Plaintiffs offered very convincing evidence that the goods at the time they were received were not in accordance with the contract requirements, and that they promptly notified the defendant of that fact upon receipt of the first installment. The largest shipment was made after the first complaint, thus giving defendant ample opportunity to fully inspect the goods before sending the remaining orders. It is apparent from the testimony that the ingredients found in the goods returned were not the ingredients which would have been found if the goods were equal in quality to the sample or of the very best quality as the goods shipped were asserted to be by the defendant. It was also proved by plaintiffs that the goods were examined immediately upon arrival and were then found to be of a very inferior quality; that plaintiffs before their arrival had the goods sold to a responsible customer at a substantial profit which in itself tended to prove that they had no ulterior motive for returning the goods.

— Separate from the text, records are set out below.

-- ==== Sys2Proof/Laws/KeepsFlowOps.lean ====
section
/-! SUPPORT. What the functions of Machine/FlowOps.lean keep (Laws/Keeps.lean). -/
namespace Sys2Proof.Machine

-- One theorem after another: a thread for each that waits would fill the memory.
set_option Elab.async false

theorem mapFlows_keeps {s0 : State} (f : Flow → Flow) (s : State) (hu : Keeps s0 s) :
    Keeps s0 (mapFlows f s) := by
  unfold mapFlows
  (try dsimp only)
  repeat first
    | (simp only [keeps_mk]; with_reducible refine Keeps.fold ?_)
    | with_reducible assumption
    | with_reducible exact Keeps.refl _
    | with_reducible apply foldl_keeps
    | with_reducible apply Keeps.ite
    | with_reducible apply Keeps.iteFst
    | with_reducible apply Keeps.iteSnd
    | exact @rfl Nat _
    | exact List.length_set ..
    | intro _ _
    | split
    | dsimp only

theorem changeFlow_keeps {s0 : State} (i : BitVec 14) (f : Flow → Flow) (s : State) (hu : Keeps s0 s) :
    Keeps s0 (changeFlow i f s) := by
  unfold changeFlow
  (try dsimp only)
  repeat first
    | (simp only [keeps_mk]; with_reducible refine Keeps.fold ?_)
    | with_reducible assumption
    | with_reducible exact Keeps.refl _
    | with_reducible apply State.setCtx_keeps
    | with_reducible apply foldl_keeps
    | with_reducible apply Keeps.ite
    | with_reducible apply Keeps.iteFst
    | with_reducible apply Keeps.iteSnd
    | exact @rfl Nat _
    | exact List.length_set ..
    | intro _ _
    | split
    | dsimp only

end Sys2Proof.Machine
end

By a completely connected chain of testimony, apparently truthful, and which remained unshaken on cross-examination, they established the fact that the goods returned were the identical goods that had been shipped by defendant. In some instances the container in which the goods were shipped was returned unopened.

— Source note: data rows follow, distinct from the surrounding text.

theorem lend_keeps {s0 : State} (x : Job) (s : State) (hu : Keeps s0 s) :
    Keeps s0 (lend x s) := by
  unfold lend
  (try dsimp only)
  repeat first
    | (simp only [keeps_mk]; with_reducible refine Keeps.fold ?_)
    | with_reducible assumption
    | with_reducible exact Keeps.refl _
    | with_reducible apply State.setSlot_keeps
    | with_reducible apply foldl_keeps
    | with_reducible apply Keeps.ite
    | with_reducible apply Keeps.iteFst
    | with_reducible apply Keeps.iteSnd
    | exact @rfl Nat _
    | exact List.length_set ..
    | intro _ _
    | split
    | dsimp only

theorem takeBack_keeps {u : State} (x : Job) (s t : State) (h : Keeps u t) : Keeps u (takeBack x s t) := by
  unfold takeBack
  refine foldl_keeps (fun t e => ?_) h
  simp only [keeps_mk]
  exact Keeps.fold (State.setSlot_keeps _ _ _ (Keeps.refl _))

theorem placeWithKey_own (sp : OpSpec) (s : State) (x : Job) (hr : ∀ s x, Keeps s (sp.run s x).state) : Keeps s (placeWithKey sp s x) :=
  takeBack_keeps _ _ _ (Keeps.trans (lend_keeps _ _ (Keeps.refl _)) (placeJob_own _ _ _ hr))

theorem placeWithKey_keeps {s0 : State} (sp : OpSpec) (s : State) (x : Job) (hr : ∀ s x, Keeps s (sp.run s x).state) (hu : Keeps s0 s) :
    Keeps s0 (placeWithKey sp s x) :=
  Keeps.trans hu (placeWithKey_own sp s x hr)

theorem refuseChecked_keeps {s0 : State} (sp : OpSpec) (s : State) (x : Job) (b : Bad) (hu : Keeps s0 s)
    (hf : ∀ s x b, Keeps s (sp.refused s x b)) : Keeps s0 (refuseChecked sp s x b) :=
  refuseJob_keeps _ _ _ (Keeps.trans hu (hf _ _ _))

theorem startJob_keeps {s0 : State} (sp : OpSpec) (j : JobId) (s : State) (hr : ∀ s x, Keeps s (sp.run s x).state) (hu : Keeps s0 s)
    (hf : ∀ s x b, Keeps s (sp.refused s x b) := by intro _ _ _; exact Keeps.refl _) : Keeps s0 (startJob sp j s) := by
  unfold startJob
  split
  · exact hu
  split
  · exact hu
  split
  · exact refuseChecked_keeps _ _ _ _ hu hf
  split
  · exact refuseChecked_keeps _ _ _ _ hu hf
  split
  · exact forwardJob_keeps _ _ _ hu
  · exact placeWithKey_keeps _ _ _ hr (State.setJob_keeps _ _ hu)

theorem ringFails_keeps {s0 : State} (s : State) (n : BitVec 12) (dt : BitVec 16) (hu : Keeps s0 s) :
    Keeps s0 (ringFails s n dt) := by
  unfold ringFails
  (try dsimp only)
  repeat first
    | (simp only [keeps_mk]; with_reducible refine Keeps.fold ?_)
    | with_reducible assumption
    | with_reducible exact Keeps.refl _
    | with_reducible apply State.setQ_keeps
    | with_reducible apply signal_keeps
    | with_reducible apply note_keeps
    | with_reducible apply foldl_keeps
    | with_reducible apply Keeps.ite
    | with_reducible apply Keeps.iteFst
    | with_reducible apply Keeps.iteSnd
    | exact @rfl Nat _
    | exact List.length_set ..
    | intro _ _
    | split
    | dsimp only

theorem enterError_keeps {s0 : State} (s : State) (n : BitVec 12) (dt : BitVec 16) (hu : Keeps s0 s) :
    Keeps s0 (enterError s n dt) := by
  unfold enterError
  (try dsimp only)
  repeat first
    | (simp only [keeps_mk]; with_reducible refine Keeps.fold ?_)
    | with_reducible assumption
    | with_reducible exact Keeps.refl _
    | with_reducible apply State.setQ_keeps
    | with_reducible apply ringFails_keeps
    | with_reducible apply stopUnstarted_keeps
    | with_reducible apply foldl_keeps
    | with_reducible apply Keeps.ite
    | with_reducible apply Keeps.iteFst
    | with_reducible apply Keeps.iteSnd
    | exact @rfl Nat _
    | exact List.length_set ..
    | intro _ _
    | split
    | dsimp only

theorem cplFails_keeps {s0 : State} (s : State) (n : BitVec 12) (hu : Keeps s0 s) :
    Keeps s0 (cplFails s n) := by
  unfold cplFails
  (try dsimp only)
  repeat first
    | (simp only [keeps_mk]; with_reducible refine Keeps.fold ?_)
    | with_reducible assumption
    | with_reducible exact Keeps.refl _
    | with_reducible apply enterError_keeps
    | with_reducible apply ringFails_keeps
    | with_reducible apply foldl_keeps
    | with_reducible apply Keeps.ite
    | with_reducible apply Keeps.iteFst
    | with_reducible apply Keeps.iteSnd
    | exact @rfl Nat _
    | exact List.length_set ..
    | intro _ _
    | split
    | dsimp only

theorem signalRecord_keeps {s0 : State} (s : State) (n : BitVec 12) (x : Job) (status : BitVec 16) (hu : Keeps s0 s) :
    Keeps s0 (signalRecord s n x status) := by
  unfold signalRecord
  (try dsimp only)
  repeat first
    | (simp only [keeps_mk]; with_reducible refine Keeps.fold ?_)
    | with_reducible assumption
    | with_reducible exact Keeps.refl _
    | with_reducible apply msixSend_keeps
    | with_reducible apply State.setQ_keeps
    | with_reducible apply foldl_keeps
    | with_reducible apply Keeps.ite
    | with_reducible apply Keeps.iteFst
    | with_reducible apply Keeps.iteSnd
    | exact @rfl Nat _
    | exact List.length_set ..
    | intro _ _
    | split
    | dsimp only

theorem settleDrain_keeps {s0 : State} (s : State) (n : BitVec 12) (hu : Keeps s0 s) :
    Keeps s0 (settleDrain s n) := by
  unfold settleDrain
  (try dsimp only)
  repeat first
    | (simp only [keeps_mk]; with_reducible refine Keeps.fold ?_)
    | with_reducible assumption
    | with_reducible exact Keeps.refl _
    | with_reducible apply State.setQ_keeps
    | with_reducible apply foldl_keeps
    | with_reducible apply Keeps.ite
    | with_reducible apply Keeps.iteFst
    | with_reducible apply Keeps.iteSnd
    | exact @rfl Nat _
    | exact List.length_set ..
    | intro _ _
    | split
    | dsimp only

theorem writeRecord_keeps {s0 : State} (w : RecordWrite) (s : State) (x : Job) (o : JobOut) (hu : Keeps s0 s) :
    Keeps s0 (writeRecord w s x o) := by
  unfold writeRecord
  (try dsimp only)
  repeat first
    | (simp only [keeps_mk]; with_reducible refine Keeps.fold ?_)
    | with_reducible assumption
    | with_reducible exact Keeps.refl _
    | with_reducible apply State.dropJob_keeps
    | with_reducible apply writeHost_keeps
    | with_reducible apply State.setQ_keeps
    | with_reducible apply signalRecord_keeps
    | with_reducible apply cplFails_keeps
    | with_reducible apply settleDrain_keeps
    | with_reducible apply foldl_keeps
    | with_reducible apply Keeps.ite
    | with_reducible apply Keeps.iteFst
    | with_reducible apply Keeps.iteSnd
    | exact @rfl Nat _
    | exact List.length_set ..
    | intro _ _
    | split
    | dsimp only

The evidence of expert witnesses relied upon by defendant, much of which was inadmissible because a proper foundation was not laid for its admission, was afterwards on cross-examination shown to be of little value. A chemist testified with reference to the ingredients, which testimony was apparently the result of an analysis, but he afterwards admitted he had not made an analysis. The short course taken to admit this evidence was unwarranted and clearly erroneous. No foundation was laid to prove how, where or when many of the tests, analyses or the dyeings produced by defendant were made. The following testimony is one of many instances of the manner in which the testimony was admitted: “ Q. Will you please state whether or not in the latter part of December Mr. Sparks gave you some samples of dyes which he said were taken from the bulk dye shipped to Shewan-Tomes and directed you to take them down to the United States Con*402ditioning & Testing Company and have them analyzed by Dr. Pierce? A. He did. Q. Did you do that? A. I did. Q. In March, 1919, did you also take to the Union Laboratory a sample of dyes and ask them to dye cotton with them? A. Yes, sir. Q. And are those the dyeings — did you receive such dyeings from the Union Laboratory (handing sample to witness). A. Yes; they were just twice as large as those. Q. I beg pardon? A. They were just twice as large as those. Half of them have been cut in two and handed to Shewan-Tomes.”

By overwhelming evidence plaintiffs not only proved a sale by sample but also proved that the goods if sold by description were not in accordance with the description. (See Pers. Prop. Law, §§ 95-97, as added by Laws of 1911, chap. 571.)

The testimony was met by evidence which does not stand the necessary test to give it probative value. Much of the material evidence admitted on behalf of defendant, the value of which depends entirely on its source and authenticity, was not shown to be rehable.

Under the circumstances the verdict is against the weight of evidence.

The judgment should be reversed and a new trial ordered, with costs to the appellants to abide the event.

Clarke, P. J., and Finch, J., concur; Smith and Merrell, JJ., dissent.